Researchers looked at demographics, health care utilization, diagnoses, and medications for 97,995 adult patients with COVID-19. They used these features on nearly 600 long-term COVID-19 patients from three dedicated COVID-19 clinics to train and test three ML models, which focused on identifying potential COVID-19 patients into three groups: among all COVID-19 patients, among patients hospitalized with COVID-19, and among patients who had COVID-19 but were not hospitalized.

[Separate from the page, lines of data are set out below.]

-- ==== Sys2Proof/Machine/Regs.lean ====
section
/-! DEFINITION. The register blocks as they read: the value of every 32-bit register of BAR0 and of control space, the
clearing of RC registers and the latching of HI halves (R8, R9 and each chapter's block). -/

namespace Sys2Proof.Machine
open Sys2Proof

/-- A register block, and which one of its kind. -/
inductive Block where
  | seq (p : Nat)
  | prog (p : Nat)
  | lat (p : Nat)
  | arith (p : Nat)
  | haul (c : HaulId)
  | store (p : Nat)
  | debug (p : Nat)
  | slice (i : Nat)
  | chan (c : Nat)
  | memdev
  | router (gx gy : Nat)
  | net
  | port (n : Nat)
  | finron
  | services
  | topo
  | hif
  | slots
  | clock
  | boot
  | power
  | faults
  | msix
  | pba
deriving DecidableEq, Repr

/-! ### Where a block lies -/

/-- BAR0 (R423): the block and the offset within it; none for a reserved range. -/
def bar0Block (o : Nat) : Option (Block × Nat) :=
  if o < 0x1000 then some (.hif, o)
  else if 0x10000 ≤ o ∧ o < 0x14000 then some (.slots, o - 0x10000)
  else if 0x20000 ≤ o ∧ o < 0x21000 then some (.topo, o - 0x20000)
  else if 0x21000 ≤ o ∧ o < 0x22000 then some (.clock, o - 0x21000)
  else if 0x22000 ≤ o ∧ o < 0x22040 then some (.boot, o - 0x22000)
  else if 0x30000 ≤ o ∧ o < 0x38000 then some (.power, o - 0x30000)
  else if 0x40000 ≤ o ∧ o < 0x80000 then some (.faults, o - 0x40000)
  else if 0x100000 ≤ o ∧ o < 0x101000 then some (.msix, o - 0x100000)
  else if 0x101000 ≤ o ∧ o < 0x101020 then some (.pba, o - 0x101000)
  else none

/-- A pan window (R286). -/
def windowBlock (p o : Nat) : Option (Block × Nat) :=
  if o < 0x200 then some (.seq p, o)
  else if 0x20000 ≤ o ∧ o < 0x40000 then some (.prog p, o - 0x20000)
  else if 0x40000 ≤ o ∧ o < 0x40040 then some (.lat p, o - 0x40000)
  else if 0x40100 ≤ o ∧ o < 0x40140 then some (.arith p, o - 0x40100)
  else if 0x40200 ≤ o ∧ o < 0x40300 then some (.haul (.pan p ((o - 0x40200) / 0x40)), (o - 0x40200) % 0x40)
  else if 0x1000000 ≤ o ∧ o < 0x1000400 then some (.store p, o - 0x1000000)
  else if 0x1800000 ≤ o ∧ o < 0x2000000 then some (.debug p, o - 0x1800000)
  else none

/-- Control space (R285, R287): the block and the offset within it, or the cause of the refusal. While debug is locked its port is
refused every access (R484). -/
def State.controlBlock (s : State) (src off : Nat) : Except Nat (Block × Nat) :=
  let area := bits off 47 40
  let o := off % 2 ^ 40
  let r : Option (Block × Nat) :=
    match area with
    | 0 => if 1344 ≤ o / 0x2000000 then none
           else match s.panPos (o / 0x2000000) with | some p => windowBlock p (o % 0x2000000) | none => none
    | 1 => if 1620 ≤ o / 0x2000000 then none else windowBlock (o / 0x2000000) (o % 0x2000000)
    | 2 => if 1620 ≤ o / 0x400 ∨ 0x300 ≤ o % 0x400 then none else some (.slice (o / 0x400), o % 0x400)
    | 3 => if 96 ≤ o / 0x400 ∨ 0x300 ≤ o % 0x400 then none else some (.chan (o / 0x400), o % 0x400)
    | 4 => if 0x30000 ≤ o then none else some (.memdev, o)
    | 5 => if 1620 ≤ o / 0x100 ∨ 0x80 ≤ o % 0x100 then none else some (.router (o / 0x100 % 60) (o / 0x100 / 60), o % 0x100)
    | 6 => if 0x2000 ≤ o then none else some (.net, o)
    | 7 => if o < 0x1000 then (if 0x80 ≤ o % 0x100 then none else some (.port (o / 0x100), o % 0x100))
           else if 0x10000 ≤ o ∧ o < 0x20000 then some (.finron, o - 0x10000) else none
    | 8 => if 32 ≤ o / 0x40 then none else some (.haul (.cc (o / 0x40)), o % 0x40)
    | 9 => if 0x5000 ≤ o then none else some (.services, o)
    | 10 => if 0x60C ≤ o then none else some (.topo, o)
    | _ => none
  match r with
  | none => .error Cause.addr
  | some b =>
    if (area = 1 && !s.ownHakar src && src != s.debugSrc) || (src == s.debugSrc && !s.debugOpen src) then .error Cause.refused
    else .ok b
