/-- The 64 data bytes of unit u: byte ADDR + i lies at position (ADDR + i) mod 64 of its unit (R228); a position the packet gives no
byte is free to hold anything and reads 0 here. -/
def unitData (k : Packet) (u : Nat) : List Byte :=
  (List.range 64).map fun j =>
    let i := 64 * u + j
    if k.addr % 64 ≤ i && decide (i < k.addr % 64 + (Packet.carried k)) then k.data.getD (i - k.addr % 64) 0 else 0

/-- What a head unit's control field says (R229): the packet's header, its data and later marks apart. -/
def headOf (v : BitVec 160) : Packet :=
  let n := v.toNat
  { op := bits n 55 50, vc := bits n 39 38, addr := bits n 159 96, src := bits n 95 68, tag := bits n 67 56, bytes := bits n 49 40
    status := bits n 13 6, lane := bits n 37 37, detour := bit n 36, dgx := bits n 35 30, dgy := bits n 29 25, sgx := bits n 24 19
    sgy := bits n 18 14 }

/-! ### Validity and hops (R226, R230, R237 to R241) -/

/-- The router that receives a packet finds its fields sound (R230); VC 0b11 is reserved (R229). -/
def packetValid (k : Packet) : Bool := opChannel k.op == some k.vc && bytesOk k && fieldsOk k

/-- Take a packet out of the network, with the output lanes it holds. -/
def dropTransit (id : Nat) (s : State) : State :=
  s.modNet fun n =>
    { n with
      flight := n.flight.filter fun t => t.id != id
      routers := n.routers.map fun (e : Nat × Router) => (e.1, { e.2 with held := e.2.held.filter fun h => h.2 != some id }) }

/-- The packet as the network holds it, if it does. -/
def State.transitOf (s : State) (k : Packet) : Option Transit := s.net.flight.find? fun t => t.k == k

/-- Take a packet out of the network, if it stands there. -/
def takePacket (k : Packet) (s : State) : State :=
  match s.transitOf k with | some t => dropTransit t.id s | none => s

/-- A packet is discarded at a router with a reserved or invalid field (R230). -/
def discardAt (gx gy : Nat) (k : Packet) (s : State) : State :=
  let s1 := (takePacket k s).bumpRouter gx gy rtrDiscard 1
  report { type := RecType.router, cls := 2, unitCls := UnitCls.router, unitIdx := gy * 60 + gx
           detail := look 0 (s1.router gx gy).ctr rtrDiscard } s1

/-- What one hop of a packet is: it stands at its destination, it waits, or it leaves by an output port to a router. -/
inductive Hop where
  | here
  | wait
  | to (out gx gy : Nat)
deriving DecidableEq, Repr

/-- One place along a line toward `d`. -/
def toward (a d : Nat) : Nat := if a < d then a + 1 else a - 1

/-- One hop along the row toward column d (R237, R238): a failed neighbour is crossed by the skip port unless the leg ends there. -/
def State.rowHop (s : State) (gx gy d : Nat) : Hop :=
  let n := toward gx d
  let dir := if gx < d then 0 else 1
  if s.routerFailed n gy then (if n = d then .wait else .to (4 + dir) (toward n d) gy) else .to dir n gy

/-- One hop along the column toward row d. -/
def State.colHop (s : State) (gx gy d : Nat) : Hop :=
  let n := toward gy d
  let dir := if gy < d then 3 else 2
  if s.routerFailed gx n then (if n = d then .wait else .to (4 + dir) gx (toward n d)) else .to dir gx n

/-- The turn column of a detour to column d (R239). -/
def turnColumn (d : Nat) : Nat := if d % 15 = 0 then d + 1 else d - 1

/-- The next hop of a packet on a detour, with whether it is then on the detour network (R239). -/
def State.detourHop (s : State) (k : Packet) : Hop × Bool :=
  let t := turnColumn k.dgx
  if k.onDetour then (if k.gx = k.dgx then (.here, true) else (s.rowHop k.gx k.gy k.dgx, true))
  else if k.gx = k.dgx && k.gy = k.dgy then (.here, false)
  else if k.gx ≠ t then (s.rowHop k.gx k.gy t, false)
  else if k.gy ≠ k.dgy then (s.colHop k.gx k.gy k.dgy, false)
  else (s.rowHop k.gx k.gy k.dgx, true)
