/-- Bytes of a BAR2 read return; with the last the host's read completes. -/
def bar2Data (tag off : Nat) (bs : List Byte) (s : State) : State :=
  match s.hif.bar2Reads.find? fun r => r.tag == tag with
  | none => s
  | some r =>
    let got := put off bs r.got
    if r.len ≤ sumNat (got.map fun e => e.2.length) then
      s.modHif fun h => { h with bar2Reads := h.bar2Reads.filter fun x => x.tag != tag
                                 bar2Done := h.bar2Done ++ [(tag, some (got.map (·.2)).flatten)] }
    else s.modHif fun h => { h with bar2Reads := h.bar2Reads.map fun x => if x.tag = tag then { x with got := got } else x }

/-- BAR2_READ_TIMEOUT (R429): no response within 1 ms. -/
def execBar2ReadTimeout (tag : Nat) : State → Host.Outcome State Fault Refusal :=
  act true fun s =>
    match s.hif.bar2Reads.find? fun r => r.tag == tag with
    | some r => if r.since + 1000000 ≤ s.now then bar2Abort tag s else s
    | none => s

/-! ### Responses at their requesters -/

/-- RD_DATA at its requester (R113, R211, R212, R429, R511); the response to a request given up goes nowhere (R222). -/
def rdDataBack (k : Packet) (s : State) : State :=
  match s.out? k.src k.tag with
  | none => s
  | some o =>
    let s1 := dropOut k.src k.tag s
    match o.who with
    | .haul c =>
      if o.write then s
      else if k.status ≠ 0 then haulAfter (haulFailed c o k.status s1) else haulAfter (haulReadBack c o k s1)
    | .feeder p north =>
      if k.status ≠ 0 then feederStop p north k.status s1
      else
        let s2 := feederData p north o.off k.data (k.marks.any id) s1
        if north then heldAhead p 64 s2 else feedAhead p 64 s2
    | .bar2 t =>
      if o.write then s
      else if k.status ≠ 0 || k.marks.any id then bar2Abort t s1 else bar2Data t o.off k.data s1
    | .expired => releaseCommits s1
    | _ => s

def execRdData (k : Packet) : State → Host.Outcome State Fault Refusal := act (k.op == Op.rdData) (atTarget k (rdDataBack k))

/-- A write's acknowledgement at its requester (R216, R217, R309, R312, R428). -/
def writeAcked (k : Packet) (s : State) : State :=
  match s.out? k.src k.tag with
  | none => s
  | some o =>
    if !o.write then s
    else
      let s1 := dropOut k.src k.tag s
      match o.who with
      | .haul c => if k.status ≠ 0 then haulAfter (haulFailed c o k.status s1) else haulAcked c s1
      | .rootWrite g => if k.status ≠ 0 then releaseCommits s1 else rootAck g (releaseCommits s1)
      | .bar2 t => if k.status ≠ 0 then hostAccessEvent 0 o.addr t s1 else s1
      | _ => releaseCommits s1

/-- WR_ACK. -/
def execWrAck (k : Packet) : State → Host.Outcome State Fault Refusal := act (k.op == Op.wrAck) (atTarget k (writeAcked k))

/-- HAUL_ERROR (R220): a read or write of a channel receives an error response. -/
def haulErrorBack (k : Packet) (s : State) : State :=
  match s.out? k.src k.tag with
  | some o => match o.who with
    | .haul c => haulAfter (haulFailed c o k.status (dropOut k.src k.tag s))
    | .expired => releaseCommits (dropOut k.src k.tag s)
    | _ => s
  | none => s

The models were found to be accurate in identifying potential long-COVID patients, reaching areas below the receiver’s operator characteristic curve, a measure of accuracy used by machine learning researchers, of 0.91 (all patients) ; 0.90 (hospitalized); and 0.85 (not hospitalized). The patients flagged by the models can be interpreted as “patients warranting care in a specialized COVID long-term clinic”. Applying the model to the larger N3C cohort can also achieve the urgent goal of identifying long-term COVID patients for clinical trials.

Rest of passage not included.